E se mi posso consentire una riflessione più audace direi che i nonni sarebbero anche un ottimo motivo per “incentivare” nei paesi lo smart working e su cui, in verità, andrebbe fatta qualche scelta più coraggiosa e strutturale; un welfare familiare e di comunità renderebbe non solo più caldi e vissuti gli affetti ma anche meno impervio il cammino di crescita di un figlio, spesso anonimo anche nel condominio della città nella quale si è costretti ad andare per lavorare.

Lascio a voi continuare.

Aggiungo un solo elemento, e parto da questa domanda: nei paesi come sopra descritti non si potrebbe vivere in un futuro prossimo meglio che nelle città?

“Le ondate di calore hanno causato nel mese di luglio, un eccesso di mortalità del 29% tra gli over 65enni, per un totale di 2.090 decessi nelle 33 città italiane monitorate. L’effetto maggiore è stato riscontrato tra gli over 85enni, tra cui a luglio si è registrato un eccesso di mortalità del 38%.” (Fonte Ministero della Salute). E la temperatura nei prossimi decenni subirà ulteriori aumenti indotti dai cambiamenti climatici. Anche se dovessimo comportarci bene, gli effetti positivi sul nostro pianeta non saranno comunque immediati. Siamo anche consapevoli che ci sarà un allargamento delle fasce di povertà e il crinale economico su cui gli anziani saranno costretti a camminare sarà inevitabile anche per le modifiche già apportate nel tempo al sistema previdenziale. Pensiamo anche all’impatto dell’inflazione che oggi mette in discussione la mitigazione del freddo e del caldo nelle proprie abitazioni. La Caritas nell’ultimo rapporto ha messo anche l’accento sulla “povertà ereditaria”.

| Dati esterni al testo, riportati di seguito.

/-! ## U slot (R174) -/

def decodeU (w : BitVec 32) : Dec UOp :=
  let kd := fld w 21 5
  let ka := fld w 16 5
  let kb := fld w 11 5
  let ctl := fld w 0 11
  match (fld w 26 6).toNat with
  | 0x00 => zero ctl (.ok (.kadd kd ka kb))
  | 0x01 => zero ctl (.ok (.ksub kd ka kb))
  | 0x02 => zero ctl (.ok (.kand kd ka kb))
  | 0x03 => zero ctl (.ok (.kor kd ka kb))
  | 0x04 => zero ctl (.ok (.kxor kd ka kb))
  | 0x05 => zero ctl (.ok (.kshl kd ka kb))
  | 0x06 => zero (fld w 1 10) (.ok (.kshr (w.getLsbD 0) kd ka kb))
  | 0x07 => zero ctl (.ok (.kmul kd ka kb))
  | 0x08 => zero (fld w 8 3) <|
      match condOf (fld w 0 4) with
      | some c => if w.getLsbD 7 then .ok (.kcmp c kd ka kb (some (fld w 4 3)))
                  else zero (fld w 4 3) (.ok (.kcmp c kd ka kb none))
      | none => .error .badCond
  | 0x09 =>
      match ka.toNat with
      | 0 => .ok (.kmovi kd (fld w 0 16))
      | 1 => .ok (.kmoviSh kd (fld w 0 16))
      | _ => .error .unassigned
  | 0x0A => zero (fld w 3 8) (.ok (.ksel kd (fld w 0 3) ka kb))
  | 0x0B => zero (fld w 0 3) <|
      .ok (.kget (w.getLsbD 3) kd (fld w 8 8) (fld w 4 4) ka)
  | 0x0C => zero (fld w 0 9) <| need (w.getLsbD 9 || kd == 0) .reservedField <|
      let kdo := if w.getLsbD 9 then some kd else none
      match (fld w 10 2).toNat with
      | 0 => .ok (.vote .any (fld w 15 2) (fld w 12 3) (fld w 17 4) kdo)
      | 1 => .ok (.vote .all (fld w 15 2) (fld w 12 3) (fld w 17 4) kdo)
      | 2 => .ok (.vote .uni (fld w 15 2) (fld w 12 3) (fld w 17 4) kdo)
      | _ => .error .unassigned
  | 0x0D => zero (fld w 13 3) <|
      let t := fld w 0 13
      let ws := fld w 16 2
      match (fld w 18 3).toNat with
      | 0 => zero ws <| zero kd <| .ok (.bru .always t)
      | 1 => zero ws <| .ok (.bru (.nz kd) t)
      | 2 => zero ws <| .ok (.bru (.z kd) t)
      | 3 => zero ws <| zero (fld w 24 2) <| .ok (.bru (.q (fld w 21 3)) t)
      | 4 => zero ws <| zero (fld w 24 2) <| .ok (.bru (.nq (fld w 21 3)) t)
      | 5 => zero (fld w 25 1) <| .ok (.bru (.p ws (fld w 21 4)) t)
      | 6 => zero (fld w 25 1) <| .ok (.bru (.np ws (fld w 21 4)) t)
      | _ => .error .unassigned
  | 0x0E => zero (fld w 13 2) <| need (w.getLsbD 15 || kd == 0) .reservedField <|
      .ok (.loop (if w.getLsbD 15 then some kd else none) ka (fld w 0 13))
  | 0x0F => .ok (.looprp kd ka (fld w 13 3) (fld w 0 13))
  | 0x10 => zero (fld w 13 2) <| zero (fld w 16 1) <| need (w.getLsbD 15 || kd == 0) .reservedField <|
      .ok (.loopes (if w.getLsbD 15 then some kd else none) (fld w 17 4) (fld w 0 13))
  | 0x11 => zero (fld w 0 26) (.ok .kend)
  | 0x12 => zero (fld w 8 18) (.ok (.kflt (fld w 0 8)))
  | 0x3F => zero (fld w 0 26) (.ok .nop)
  | _ => .error .unassigned

def uKab (op : BitVec 6) (kd ka kb : BitVec 5) (ctl : BitVec 11) : BitVec 32 := op ++ kd ++ ka ++ kb ++ ctl

def uBru (sel : BitVec 5) (csrc : BitVec 3) (w : BitVec 2) (t : BitVec 13) : BitVec 32 :=
  (0x0D#6) ++ sel ++ csrc ++ w ++ (0#3) ++ t

def optK (kd : Option (BitVec 5)) : BitVec 5 := kd.getD 0

def encodeU : UOp → BitVec 32
  | .kadd d a b => uKab 0x00 d a b 0
  | .ksub d a b => uKab 0x01 d a b 0
  | .kand d a b => uKab 0x02 d a b 0
  | .kor d a b => uKab 0x03 d a b 0
  | .kxor d a b => uKab 0x04 d a b 0
  | .kshl d a b => uKab 0x05 d a b 0
  | .kshr ar d a b => uKab 0x06 d a b ((0#10) ++ BitVec.ofBool ar)
  | .kmul d a b => uKab 0x07 d a b 0
  | .kcmp c d a b none => uKab 0x08 d a b ((0#7) ++ condCode c)
  | .kcmp c d a b (some q) => uKab 0x08 d a b ((0#3) ++ (1#1) ++ q ++ condCode c)
  | .kmovi d imm => (0x09#6) ++ d ++ (0#5) ++ imm
  | .kmoviSh d imm => (0x09#6) ++ d ++ (1#5) ++ imm
  | .ksel d q a b => uKab 0x0A d a b ((0#8) ++ q)
  | .kget w64 d va c l => (0x0B#6) ++ d ++ l ++ va ++ c ++ BitVec.ofBool w64 ++ (0#3)
  | .vote md w q pa kd =>
      let m : BitVec 2 := match md with | .any => 0 | .all => 1 | .uni => 2
      (0x0C#6) ++ optK kd ++ pa ++ w ++ q ++ m ++ BitVec.ofBool kd.isSome ++ (0#9)
  | .bru .always t => uBru 0 0 0 t
  | .bru (.nz k) t => uBru k 1 0 t
  | .bru (.z k) t => uBru k 2 0 t
  | .bru (.q q) t => uBru ((0#2) ++ q) 3 0 t
  | .bru (.nq q) t => uBru ((0#2) ++ q) 4 0 t
  | .bru (.p w p) t => uBru ((0#1) ++ p) 5 w t
  | .bru (.np w p) t => uBru ((0#1) ++ p) 6 w t
  | .loop kd a l => (0x0E#6) ++ optK kd ++ a ++ BitVec.ofBool kd.isSome ++ (0#2) ++ l
  | .looprp d a st l => (0x0F#6) ++ d ++ a ++ st ++ l
  | .loopes kd n l => (0x10#6) ++ optK kd ++ n ++ (0#1) ++ BitVec.ofBool kd.isSome ++ (0#2) ++ l
  | .kend => (0x11#6) ++ (0#26)
  | .kflt c => (0x12#6) ++ (0#18) ++ c
  | .nop => (0x3F#6) ++ (0#26)
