-- ==== Sys2Proof/Config.lean ====
section
/-! DEFINITION. What an AF-ONG6 part fixes and the spec leaves to silicon, fuses and named outside standards. Each is an
opaque constant: nothing can be proved of its value (log 2, log 4). -/

namespace Sys2Proof.Config

/-- DEVID.STEPPING, from fuses (R313). -/
opaque stepping : BitVec 8

/-- The harvest map: physical gnoum k of die d is number 64 d + k; true where it is fused out (R413). -/
opaque fusedOut : Nat → Bool

/-- A free choice within a set of outcomes the spec permits (R10), numbered by `State.freeCtr`. -/
opaque freeBit : Nat → Bool

/-- A free choice among several outcomes the spec permits (R10), numbered by `State.freeCtr`. -/
opaque freeNat : Nat → Nat

/-- How many of the slots that a virtual channel holds at the next hop an acknowledgement tells to be free again, by the number
of the choice (R387). -/
opaque slotsFreed : (choice vc : Nat) → Nat

/-- The laser units of the far end that feed a global port when it trains (R395). -/
opaque peerUnits : (port : Nat) → BitVec 4

/-- The class and merge width of a pod page of the home, given by its first byte and its size, that nothing known to the package maps, as a
place in the list of legal combinations of R130: no packet carries them. -/
opaque podClass : (base size : Nat) → Nat

/-- Whether such a page is one of 1 GiB, of 2 MiB or of 64 KiB, by the first byte of the span (R355, R360); it is one of 4 KiB otherwise. -/
opaque podSize : (base size : Nat) → Bool

/-- Byte i that a record's bytes leave in an apron, by its key and generation: the spec gives no layout there (R129). -/
opaque apronByte : (key gen i : Nat) → BitVec 8

/-- Whether a port trains at bring-up (R414). -/
opaque trained : (port : Nat) → Bool

/-- SHAKE256 with an output of the given number of bytes (R349, R405, R408, R412): a named standard. -/
opaque shake256 : List Byte → Nat → List Byte

/-- Ed448 verification of a signature over a message under a public key (R405, R408). -/
opaque ed448Verify : (key : List Byte) → (msg : List Byte) → (sig : List Byte) → Bool

/-- Ed448 signature by the device identity key (R412), of 114 bytes. -/
opaque identitySign : (msg : List Byte) → List Byte

/-- The digest of the firmware key held in ROM, 32 bytes (R406). -/
opaque romKeyDigest : List Byte

/-- Arhafort's certificate for the identity key, held in flash (R412). -/
opaque certificate : List Byte

end Sys2Proof.Config
end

Si apre, a mio modo di vedere, uno spazio che – insieme alla rete del terzo settore, a politiche pubbliche adeguate ed iniziative private, anche profit – può essere fondamentale per il benessere, per la cura e l’assistenza, per la felicità nei nostri paesi per nuovi migranti climatici, quelli della terza e della quarta età. Un patrimonio di umanità che tiene ben salde le nostre radici nella storia.

Un paese attrezzato ed ospitale non sarebbe anche un’opportunità turistica?

Penso che cambiare il punto vista, e quindi fare scelte di programmazione coerenti e conseguenti alla piramide demografica, non sia una rinuncia al tentativo di ribaltarla ma potrebbe aiutare a costruire opportunità per i giovani in Appennino, nei paesi e nelle aree interne.

A questo punto resterebbe una sola cosa da fare per i giovani delle aree interne: investire sulla conoscenza. La conoscenza può muoversi e muovere, a differenza di un bosco che non può spostarsi in città.

“Testa nel mondo e radici ben salde” è la frase che ha colpito Marta Lombardi tanto da rilanciarla in un commento ad un mio post su Facebook.

Nelle scuole è necessario investire per la “scoperta” del paesaggio in cui si vive, e durante l’estate sostenere le ragazze e i ragazzi in percorsi formativi ed esperienziali nel mondo (es. minierasmus).

Noi questo futuro lo vediamo, Fondazione Appennino è nata per dare un contributo in questa direzione.

Cosa cercano i giovani delle aree interne?

Sono necessità o desiderio o entrambe le motivazioni a metterli in movimento alla ricerca di nuovi approdi?

Sarebbe interessante scoprire, indagare, analizzare il pensiero degli adolescenti delle aree interne, il loro rapporto con il territorio ed il mondo.

E se pensassimo al nostro futuro di anziani nei paesi? E se lasciassimo i giovani liberi di scegliere e riflettere sull’opportunità di vivere felicemente la loro vecchiaia in un paese? Forse così potremo evitare di vivere un Metaverso capovolto: pensare al futuro dai paesi sapendo che la nostra vecchiaia, forse, ce la potremo anche permettere nelle città, magari con seconde e terze case nei paesi.